Sunday, November 04, 2007

Google: the world's favourite command line

Google is, essentially, a honking great unix system whose command line interface is addressed through URLs. This came to mind preparing the embedded map for the G3 Systems post; Google Maps autogenned a slightly different location than the view I wanted every time, although I could link directly to the right view.

So, of course, I started fiddling with it; the embedded map function seems to work as follows. Here's some code:
iframe width="425" height="350" frameborder="0" scrolling="no" marginheight="0" marginwidth="0" src=",+Brookfield+Rd,+Arnold,+Nottingham,+NG5+7ER&
small>ah ref=",
z=17&iwloc=addr&source=embed" style="color:#0000FF;text-align:left">View Larger Map/a>/small>
Some tags have been disabled. OK, so we kick off by declaring an iFRAME whose dimensions match what appears to be an emerging standard; anything you embed in a website is usually 425 by 350 pixels for some reason. Its content is to be drawn from the URL that follows, and a link to a near-identical page is provided beneath.

To kick off, after the ? sign that signals the end of the real URL and the beginning of the command-line argument, we've got the command q, which permits you to pass search terms, each string separated by commas and multi-word strings concatenated with + signs (just like in Python). In this case the search is an address. An & marks the end of the statement. Then there's ie which specifies encoding for the target page, in this case UTF8. Again, the statement is ended with the delimiter &, and the next one begins with a semicolon.

Next we have t, which I reckon specifies the type of map to display as its value here is k, as in KeyHole. Then there's om, set to 1; I don't know what it does. ll is crucial, as it passes the latitude and longitude of the map centre, separated by a comma, like this: 53.001614,-1.119962. spn appears to contain geographic data as well, but I'm not sure what. z controls the zoom level, a number with a maximum of 30. iwloc is one I don't know; output tells the machine to treat this one as an embed, and finally comes s, which looks to be a hashed unique identifier, and causes the whole thing to stop working if you omit or change it.

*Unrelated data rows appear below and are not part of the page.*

-- ==== Sys2Proof/Machine/Alu.lean ====
section
/-! DEFINITION. The ALU instructions (44_alu.md). -/

namespace Sys2Proof.Machine

/-- Write a result and its flags and go on. -/
def aluResult (s : State) (d : Gpr) (r : Word × Flags) : Result :=
  .next ((s.advance.setGpr d r.1).setFlags r.2)

/-- Write a logical result, its flags from `LogicFlags`, and go on (R182). -/
def logicResult (s : State) (d : Gpr) (v : Word) : Result := aluResult s d (v, logicFlags v)

/-- Set flags only and go on (R191, R198). -/
def flagsResult (s : State) (f : Flags) : Result := .next (s.advance.setFlags f)

/-- Write a general register, flags preserved, and go on. -/
def plainResult (s : State) (d : Gpr) (v : Word) : Result := .next (s.advance.setGpr d v)

/-- `zxt PPP` (R183). -/
def execZxt (r : Gpr) (s : State) : Result := plainResult s r (s.gpr r &&& 0x00FF#16)

/-- `sxt PPP` (R184). -/
def execSxt (r : Gpr) (s : State) : Result := plainResult s r (sext ((s.gpr r).extractLsb' 0 8))

/-- `cpl PPP` (R185). -/
def execCpl (r : Gpr) (s : State) : Result := plainResult s r (~~~(s.gpr r))

/-- `neg PPP` (R186). -/
def execNeg (r : Gpr) (s : State) : Result := aluResult s r (subFlags 0 (s.gpr r) false)

/-- `adcz rrr` (R187). -/
def execAdcz (r : Gpr) (s : State) : Result := aluResult s r (addFlags (s.gpr r) 0 s.flags.c)

/-- `and RRR, imm7` (R188). -/
def execAndImm (r : Gpr) (i : BitVec 7) (s : State) : Result := logicResult s r (s.gpr r &&& zext i)

/-- `or RRR, imm7` (R189). -/
def execOrImm (r : Gpr) (i : BitVec 7) (s : State) : Result := logicResult s r (s.gpr r ||| zext i)

/-- `xor RRR, imm7` (R190). -/
def execXorImm (r : Gpr) (i : BitVec 7) (s : State) : Result := logicResult s r (s.gpr r ^^^ zext i)

/-- `cmp RRR, simm7` (R191). -/
def execCmpImm (r : Gpr) (i : BitVec 7) (s : State) : Result :=
  flagsResult s (subFlags (s.gpr r) (sext i) false).2

/-- `add rrr, RRR, simm7` with rrr in r0..r5 (R192). -/
def execAddImm (d : Gpr) (b : Reg) (i : BitVec 7) (s : State) : Result :=
  aluResult s d (addFlags (s.src b) (sext i) false)

/-- `add sp, RRR, simm7`, flags preserved (R193). -/
def execAddSp (b : Reg) (i : BitVec 7) (s : State) : Result := .next (s.advance.setSp (s.src b + sext i))

/-- `addu rrr, imm9` (R202): flags as for `add` when the register is r0..r5; preserved when it is sp (C1), the only
other register the encoding admits. -/
def execAddu (d : Reg) (n : BitVec 9) (s : State) : Result :=
  match d with
  | .gpr g => aluResult s g (addFlags (s.gpr g) (upperImm n) false)
  | d => .next (s.advance.setReg d (s.x d + upperImm n))

/-- `add PPP, qqq` (R194). -/
def execAddReg (r : Gpr) (q : Reg) (s : State) : Result := aluResult s r (addFlags (s.gpr r) (s.src q) false)

/-- `adc PPP, qqq` (R195). -/
def execAdcReg (r : Gpr) (q : Reg) (s : State) : Result := aluResult s r (addFlags (s.gpr r) (s.src q) s.flags.c)

/-- `sub PPP, qqq` (R196). -/
def execSubReg (r : Gpr) (q : Reg) (s : State) : Result := aluResult s r (subFlags (s.gpr r) (s.src q) false)

/-- `sbb PPP, qqq` (R197). -/
def execSbbReg (r : Gpr) (q : Reg) (s : State) : Result := aluResult s r (subFlags (s.gpr r) (s.src q) s.flags.c)

/-- `cmp PPP, qqq` (R198). -/
def execCmpReg (r : Gpr) (q : Reg) (s : State) : Result :=
  flagsResult s (subFlags (s.gpr r) (s.src q) false).2

/-- `and rrr, qqq` (R199). -/
def execAndReg (r : Gpr) (q : Reg) (s : State) : Result := logicResult s r (s.gpr r &&& s.src q)

/-- `or rrr, qqq` (R200). -/
def execOrReg (r : Gpr) (q : Reg) (s : State) : Result := logicResult s r (s.gpr r ||| s.src q)

/-- `xor rrr, qqq` (R201). -/
def execXorReg (r : Gpr) (q : Reg) (s : State) : Result := logicResult s r (s.gpr r ^^^ s.src q)

end Sys2Proof.Machine
end

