/-- With the flags of SubFlags(a, b, 0), the conditions lu, e, leu, l, le, geu, ne, gu, ge and g hold exactly when a <
b, a = b and so on hold as unsigned or signed numbers. The formulas are decision D19 (log 17). From 47_control.md
section 3 (conditional jumps, check of the formulas); 92_eei_decisions.md D19. -/
def Obligations.CompareRelations : Prop :=
  ∀ a b : Word,
    condC (subFlags a b false).2 = decide (a.toNat < b.toNat) ∧
    condZ (subFlags a b false).2 = decide (a = b) ∧
    condLeu (subFlags a b false).2 = decide (a.toNat ≤ b.toNat) ∧
    condL (subFlags a b false).2 = decide (a.toInt < b.toInt) ∧
    condLe (subFlags a b false).2 = decide (a.toInt ≤ b.toInt) ∧
    condNc (subFlags a b false).2 = decide (b.toNat ≤ a.toNat) ∧
    condNz (subFlags a b false).2 = decide (a ≠ b) ∧
    condGu (subFlags a b false).2 = decide (b.toNat < a.toNat) ∧
    condGe (subFlags a b false).2 = decide (b.toInt ≤ a.toInt) ∧
    condG (subFlags a b false).2 = decide (b.toInt < a.toInt)

/-- In every state, the physical address of a logical address is the value of selector a[15:14] (plus 4 in the data
space) times 16384 plus the low 14 bits of a: there is no bypass, no permission and no fault. Cites R52. -/
def Obligations.Translation : Prop :=
  ∀ (s : State) (a : Word) (k : Fin 8),
    (k.val = a.toNat / 16384 → (s.translate .code a).toNat = (s.sels.get k).toNat * 16384 + a.toNat % 16384) ∧
    (k.val = a.toNat / 16384 + 4 →
      (s.translate .data a).toNat = (s.sels.get k).toNat * 16384 + a.toNat % 16384)

/-- Where memory answers, a byte read gives the byte at the translated address and a byte write puts it there; a word
read at an even address gives b1 : b0 of the two bytes of one block, a word write puts the low byte at a and the
high byte at a + 1; a read changes no state, a write no other byte. A word access at an odd address stops as
misaligned: that is decision D9 (log 9). From 20_memory.md section 2 (memory primitives, byte order, alignment);
92_eei_decisions.md D9. -/
def Obligations.MemoryPrimitives : Prop :=
  ∀ (s : State) (sp : Space) (a v : Word) (x : Byte),
    (s.readable (s.translate sp a) = true → s.readByte sp a = .ok (s.byteAt (s.translate sp a), s)) ∧
    (s.writable (s.translate sp a) = true →
      ∃ t, s.writeByte sp a x = .ok t ∧ t.byteAt (s.translate sp a) = x ∧ SameBytes s t [s.translate sp a]) ∧
    (a.getLsbD 0 = false → (s.translate sp (a + 1)).toNat = (s.translate sp a).toNat + 1) ∧
    (s.canReadWord sp a = true →
      ∃ w, s.readWord sp a = .ok (w, s) ∧
        w.toNat = (s.byteAt (s.translate sp (a + 1))).toNat * 256 + (s.byteAt (s.translate sp a)).toNat) ∧
    (s.canWriteWord sp a = true →
      ∃ t, s.writeWord sp a v = .ok t ∧ (t.byteAt (s.translate sp a)).toNat = v.toNat % 256 ∧
        (t.byteAt (s.translate sp (a + 1))).toNat = v.toNat / 256 ∧ SameBytes s t (s.wordBytes sp a)) ∧
    (a.getLsbD 0 = true →
      s.readWord sp a = .error (.misaligned sp a) ∧ s.writeWord sp a v = .error (.misaligned sp a))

So, I increased z from 14 to 17, read off the lat, long and spn values from the view I wanted, and altered the code accordingly. And now it works.

1 comment:

Duane said...

More like the URL is the command and the parameters are the arguments to it. But nitpicking aside, it is an interesting thought. Google as the world's most widely used command-line program, albeit mostly accessed via a thin GUI wrapper.